Like assets, liabilities are split into current (due within a year) and long-term. A five-year bank loan, for example, would appear partly as a current liability (the portion due in the next 12 months) and partly as a long-term liability (the remaining balance).

Equity

Equity is the residual interest in the company after you subtract liabilities from assets. For a corporation, this section is called shareholders’ equity. It typically includes common stock, preferred stock, and retained earnings. Retained earnings is the running total of all profits the company has kept rather than distributing as dividends. Each year, net income flows into retained earnings through the closing entry process, and dividends paid to investors reduce the balance.

For a sole proprietorship or partnership, equity works the same way conceptually but uses an owner’s capital account instead of stock accounts. The principle is identical: equity tells you how much of the company’s assets are funded by the owners rather than by creditors.

How Balance Sheet Accounts Differ From Income Statement Accounts

The distinction matters for bookkeeping and for understanding financial statements. Income statement accounts (revenue, cost of goods sold, rent expense, salaries expense) measure activity over a specific period. They answer the question “How did the company perform this quarter or this year?” Balance sheet accounts measure position at a specific point in time. They answer “What does the company own, owe, and have left over right now?”

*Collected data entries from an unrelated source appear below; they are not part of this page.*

-- ==== Sys2Proof/Laws/State.lean ====
section
/-!
SUPPORT. One lemma per field for each update of the state, true by `rfl`, so that no proof unfolds a record update.
-/

namespace Sys2Proof.Machine

section Fields

variable (s : State)

@[simp] theorem State.setCell_mem (k : Nat) (v : Word) : (s.setCell k v).mem = s.mem.write k v := rfl
@[simp] theorem State.setCell_pc (k : Nat) (v : Word) : (s.setCell k v).pc = s.pc := rfl
@[simp] theorem State.setCell_run (k : Nat) (v : Word) : (s.setCell k v).run = s.run := rfl
@[simp] theorem State.setCell_cause (k : Nat) (v : Word) : (s.setCell k v).cause = s.cause := rfl
@[simp] theorem State.setCell_input (k : Nat) (v : Word) : (s.setCell k v).input = s.input := rfl
@[simp] theorem State.setCell_inputEnded (k : Nat) (v : Word) : (s.setCell k v).inputEnded = s.inputEnded := rfl
@[simp] theorem State.setCell_output (k : Nat) (v : Word) : (s.setCell k v).output = s.output := rfl
@[simp] theorem State.setCell_verdicts (k : Nat) (v : Word) : (s.setCell k v).verdicts = s.verdicts := rfl

@[simp] theorem State.raise_mem (e : FatalError) : (s.raise e).mem = s.mem := rfl
@[simp] theorem State.raise_pc (e : FatalError) : (s.raise e).pc = s.pc := rfl
@[simp] theorem State.raise_run (e : FatalError) : (s.raise e).run = .faulted := rfl
@[simp] theorem State.raise_cause (e : FatalError) : (s.raise e).cause = e.toCause := rfl
@[simp] theorem State.raise_input (e : FatalError) : (s.raise e).input = s.input := rfl
@[simp] theorem State.raise_inputEnded (e : FatalError) : (s.raise e).inputEnded = s.inputEnded := rfl
@[simp] theorem State.raise_output (e : FatalError) : (s.raise e).output = s.output := rfl
@[simp] theorem State.raise_verdicts (e : FatalError) : (s.raise e).verdicts = s.verdicts := rfl

@[simp] theorem State.advance_mem (n : Nat) : (s.advance n).mem = s.mem := rfl
@[simp] theorem State.advance_pc (n : Nat) : (s.advance n).pc = s.pc + BitVec.ofNat 32 n := rfl
@[simp] theorem State.advance_run (n : Nat) : (s.advance n).run = s.run := rfl
@[simp] theorem State.advance_cause (n : Nat) : (s.advance n).cause = s.cause := rfl
@[simp] theorem State.advance_input (n : Nat) : (s.advance n).input = s.input := rfl
@[simp] theorem State.advance_inputEnded (n : Nat) : (s.advance n).inputEnded = s.inputEnded := rfl
@[simp] theorem State.advance_output (n : Nat) : (s.advance n).output = s.output := rfl
@[simp] theorem State.advance_verdicts (n : Nat) : (s.advance n).verdicts = s.verdicts := rfl

@[simp] theorem State.jump_mem (t : Word) : (s.jump t).mem = s.mem := rfl
@[simp] theorem State.jump_pc (t : Word) : (s.jump t).pc = t := rfl
@[simp] theorem State.jump_run (t : Word) : (s.jump t).run = s.run := rfl
@[simp] theorem State.jump_cause (t : Word) : (s.jump t).cause = s.cause := rfl
@[simp] theorem State.jump_input (t : Word) : (s.jump t).input = s.input := rfl
@[simp] theorem State.jump_inputEnded (t : Word) : (s.jump t).inputEnded = s.inputEnded := rfl
@[simp] theorem State.jump_output (t : Word) : (s.jump t).output = s.output := rfl
@[simp] theorem State.jump_verdicts (t : Word) : (s.jump t).verdicts = s.verdicts := rfl

@[simp] theorem State.halt_mem : (s.halt).mem = s.mem := rfl
@[simp] theorem State.halt_pc : (s.halt).pc = s.pc := rfl
@[simp] theorem State.halt_run : (s.halt).run = .halted := rfl
@[simp] theorem State.halt_cause : (s.halt).cause = s.cause := rfl
@[simp] theorem State.halt_input : (s.halt).input = s.input := rfl
@[simp] theorem State.halt_inputEnded : (s.halt).inputEnded = s.inputEnded := rfl
@[simp] theorem State.halt_output : (s.halt).output = s.output := rfl
@[simp] theorem State.halt_verdicts : (s.halt).verdicts = s.verdicts := rfl

@[simp] theorem State.applyReset_mem : (s.applyReset).mem = s.mem := rfl
@[simp] theorem State.applyReset_pc : (s.applyReset).pc = 0 := rfl
@[simp] theorem State.applyReset_run : (s.applyReset).run = .running := rfl
@[simp] theorem State.applyReset_cause : (s.applyReset).cause = .none := rfl
@[simp] theorem State.applyReset_input : (s.applyReset).input = s.input := rfl
@[simp] theorem State.applyReset_inputEnded : (s.applyReset).inputEnded = s.inputEnded := rfl
@[simp] theorem State.applyReset_output : (s.applyReset).output = s.output := rfl
@[simp] theorem State.applyReset_verdicts : (s.applyReset).verdicts = s.verdicts := rfl

@[simp] theorem State.endInput_mem : (s.endInput).mem = s.mem := rfl
@[simp] theorem State.endInput_pc : (s.endInput).pc = s.pc := rfl
@[simp] theorem State.endInput_run : (s.endInput).run = s.run := rfl
@[simp] theorem State.endInput_cause : (s.endInput).cause = s.cause := rfl
@[simp] theorem State.endInput_input : (s.endInput).input = s.input := rfl
@[simp] theorem State.endInput_inputEnded : (s.endInput).inputEnded = true := rfl
@[simp] theorem State.endInput_output : (s.endInput).output = s.output := rfl
@[simp] theorem State.endInput_verdicts : (s.endInput).verdicts = s.verdicts := rfl

end Fields

@[simp] theorem Memory.write_size (m : Memory) (a : Nat) (v : Word) : (m.write a v).size = m.size := rfl

@[simp] theorem Memory.write_cells (m : Memory) (a : Nat) (v : Word) : (m.write a v).cells = putCell m.cells a v := rfl

/-- No fatal error records the cause `none` (R24, R180). -/
@[simp] theorem FatalError.toCause_ne_none (e : FatalError) : e.toCause ≠ .none := by cases e <;> decide

/-- The five errors have five causes (R24). -/
theorem FatalError.toCause_inj {e e' : FatalError} (h : e.toCause = e'.toCause) : e = e' := by
  cases e <;> cases e' <;> first | rfl | (exact absurd h (by decide))

end Sys2Proof.Machine
end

Because income statement accounts reset each period, they need closing entries. Balance sheet accounts do not. When you look at a chart of accounts, the numbering system usually reflects this split. Asset accounts often start with 1000-series numbers, liabilities with 2000-series, equity with 3000-series, and income statement accounts pick up from there. The exact numbering varies by company, but the pattern keeps balance sheet accounts grouped together.

Reading a Balance Sheet Account

Each balance sheet account has a normal balance, which is the side of the ledger (debit or credit) where increases are recorded. Asset accounts have a normal debit balance: when cash comes in, you debit the cash account. Liability and equity accounts have a normal credit balance: when you take on a new loan, you credit the notes payable account. Understanding these normal balances helps you read a trial balance or spot errors when the accounting equation doesn’t add up.

In practice, most people encounter balance sheet accounts through financial statements rather than journal entries. When you review a company’s balance sheet in an annual report, investment filing, or even a small business accounting app, every line item you see is a balance sheet account. Cash, inventory, accounts payable, long-term debt, retained earnings: each represents a permanent account whose balance has been accumulating since the company’s first day of operations.